*WHAT YOU WILL DO*
Go through the entries below from the first line and output each one exactly, up to and including the line with "fieldFamily (packXK f x nn.toNat)".

*SOURCE DATA*
-- ==== Sys2Proof/Laws/PerInstr.lean ====
section
/-! SUPPORT. Statements made instruction by instruction. -/

/-- Decoding the word of a well-formed instruction gives it back (30_encoding.md R84, R85). -/
def Sys2Proof.Laws.RoundTrip.Statement (i : Sys2Proof.Instr) : Prop :=
  i.wellFormed = true → Sys2Proof.decode (Sys2Proof.encode i) = .instr i

namespace Sys2Proof.Laws.RoundTrip

theorem formA {f : Nat} (hf : f < 16) {nnn : Word} (h : addressFits nnn = true) :
    fieldFamily (packA f nnn) = f ∧ fieldNNN (packA f nnn) = nnn :=
  ⟨packA_family hf nnn, packA_nnn hf (by simpa [addressFits] using h)⟩

theorem formXK {f : Nat} (hf : f < 16) (x : RegIx) (nn : Byte) :
    fieldFamily (packXK f x nn.toNat) = f ∧ fieldX (packXK f x nn.toNat) = x ∧ fieldNN (packXK f x nn.toNat) = nn :=
  ⟨packXK_family hf x _, packXK_x hf x _, packXK_nn hf x nn⟩

theorem formXY {f : Nat} (hf : f < 16) (x y : RegIx) (n : Nat) :
    fieldFamily (packXYN f x y n) = f ∧ fieldX (packXYN f x y n) = x ∧ fieldY (packXYN f x y n) = y ∧
      fieldN (packXYN f x y n) = n % 0x10 :=
  ⟨packXYN_family hf x y n, packXYN_x hf x y n, packXYN_y hf x y n, packXYN_n hf x y n⟩

theorem formXF {f : Nat} (hf : f < 16) (x : RegIx) (n : Nat) :
    fieldFamily (packXK f x n) = f ∧ fieldX (packXK f x n) = x ∧ (packXK f x n).toNat % 0x100 = n % 0x100 :=
  ⟨packXK_family hf x n, packXK_x hf x n, packXK_low hf x n⟩

theorem cls : Statement .cls := fun _ => rfl
theorem ret : Statement .ret := fun _ => rfl
theorem jp (nnn : Word) : Statement (.jp nnn) := fun h => by
  simp [decode, encode, formA (f := 0x1) (by omega) h]
theorem call (nnn : Word) : Statement (.call nnn) := fun h => by
  simp [decode, encode, formA (f := 0x2) (by omega) h]
theorem seImm (x : RegIx) (nn : Byte) : Statement (.seImm x nn) := fun _ => by
  simp [decode, encode, formXK (f := 0x3) (by omega) x nn]
theorem sneImm (x : RegIx) (nn : Byte) : Statement (.sneImm x nn) := fun _ => by
  simp [decode, encode, formXK (f := 0x4) (by omega) x nn]
theorem seReg (x y : RegIx) : Statement (.seReg x y) := fun _ => by
  simp [decode, decodeXY0, encode, formXY (f := 0x5) (by omega) x y 0x0]
theorem ldImm (x : RegIx) (nn : Byte) : Statement (.ldImm x nn) := fun _ => by
  simp [decode, encode, formXK (f := 0x6) (by omega) x nn]
theorem addImm (x : RegIx) (nn : Byte) : Statement (.addImm x nn) := fun _ => by
  simp [decode, encode, formXK (f := 0x7) (by omega) x nn]
theorem ldReg (x y : RegIx) : Statement (.ldReg x y) := fun _ => by
  simp [decode, decodeAlu, encode, formXY (f := 0x8) (by omega) x y 0x0]
theorem orReg (x y : RegIx) : Statement (.orReg x y) := fun _ => by
  simp [decode, decodeAlu, encode, formXY (f := 0x8) (by omega) x y 0x1]
theorem andReg (x y : RegIx) : Statement (.andReg x y) := fun _ => by
  simp [decode, decodeAlu, encode, formXY (f := 0x8) (by omega) x y 0x2]
theorem xorReg (x y : RegIx) : Statement (.xorReg x y) := fun _ => by
  simp [decode, decodeAlu, encode, formXY (f := 0x8) (by omega) x y 0x3]
theorem addReg (x y : RegIx) : Statement (.addReg x y) := fun _ => by
  simp [decode, decodeAlu, encode, formXY (f := 0x8) (by omega) x y 0x4]
theorem subReg (x y : RegIx) : Statement (.subReg x y) := fun _ => by
  simp [decode, decodeAlu, encode, formXY (f := 0x8) (by omega) x y 0x5]
theorem shrReg (x y : RegIx) : Statement (.shrReg x y) := fun _ => by
  simp [decode, decodeAlu, encode, formXY (f := 0x8) (by omega) x y 0x6]
theorem subnReg (x y : RegIx) : Statement (.subnReg x y) := fun _ => by
  simp [decode, decodeAlu, encode, formXY (f := 0x8) (by omega) x y 0x7]
theorem shlReg (x y : RegIx) : Statement (.shlReg x y) := fun _ => by
  simp [decode, decodeAlu, encode, formXY (f := 0x8) (by omega) x y 0xE]
theorem sneReg (x y : RegIx) : Statement (.sneReg x y) := fun _ => by
  simp [decode, decodeXY0, encode, formXY (f := 0x9) (by omega) x y 0x0]
theorem ldIndex (nnn : Word) : Statement (.ldIndex nnn) := fun h => by
  simp [decode, encode, formA (f := 0xA) (by omega) h]
theorem drw (x y : RegIx) (n : Nat) : Statement (.drw x y n) := fun h => by
  have hn : n ≤ 15 := by simpa [Instr.wellFormed, rowsFit] using h
  simp [decode, encode, formXY (f := 0xD) (by omega) x y n, Nat.mod_eq_of_lt (Nat.lt_succ_of_le hn)]
theorem addIndex (x : RegIx) : Statement (.addIndex x) := fun _ => by
  simp [decode, decodeF, encode, formXF (f := 0xF) (by omega) x 0x1E]
theorem ldBcd (x : RegIx) : Statement (.ldBcd x) := fun _ => by
  simp [decode, decodeF, encode, formXF (f := 0xF) (by omega) x 0x33]
theorem storeRegs (x : RegIx) : Statement (.storeRegs x) := fun _ => by
  simp [decode, decodeF, encode, formXF (f := 0xF) (by omega) x 0x55]
theorem loadRegs (x : RegIx) : Statement (.loadRegs x) := fun _ => by
  simp [decode, decodeF, encode, formXF (f := 0xF) (by omega) x 0x65]

end Sys2Proof.Laws.RoundTrip
end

*SOLUTION TO THIS PROBLEM*
-- ==== Sys2Proof/Laws/PerInstr.lean ====
section
/-! SUPPORT. Statements made instruction by instruction. -/

/-- Decoding the word of a well-formed instruction gives it back (30_encoding.md R84, R85). -/
def Sys2Proof.Laws.RoundTrip.Statement (i : Sys2Proof.Instr) : Prop :=
  i.wellFormed = true → Sys2Proof.decode (Sys2Proof.encode i) = .instr i

namespace Sys2Proof.Laws.RoundTrip

theorem formA {f : Nat} (hf : f < 16) {nnn : Word} (h : addressFits nnn = true) :
    fieldFamily (packA f nnn) = f ∧ fieldNNN (packA f nnn) = nnn :=
  ⟨packA_family hf nnn, packA_nnn hf (by simpa [addressFits] using h)⟩

theorem formXK {f : Nat} (hf : f < 16) (x : RegIx) (nn : Byte) :
    fieldFamily (packXK f x nn.toNat) = f ∧ fieldX (packXK f x nn.toNat) = x ∧ fieldNN (packXK f x nn.toNat) = nn :=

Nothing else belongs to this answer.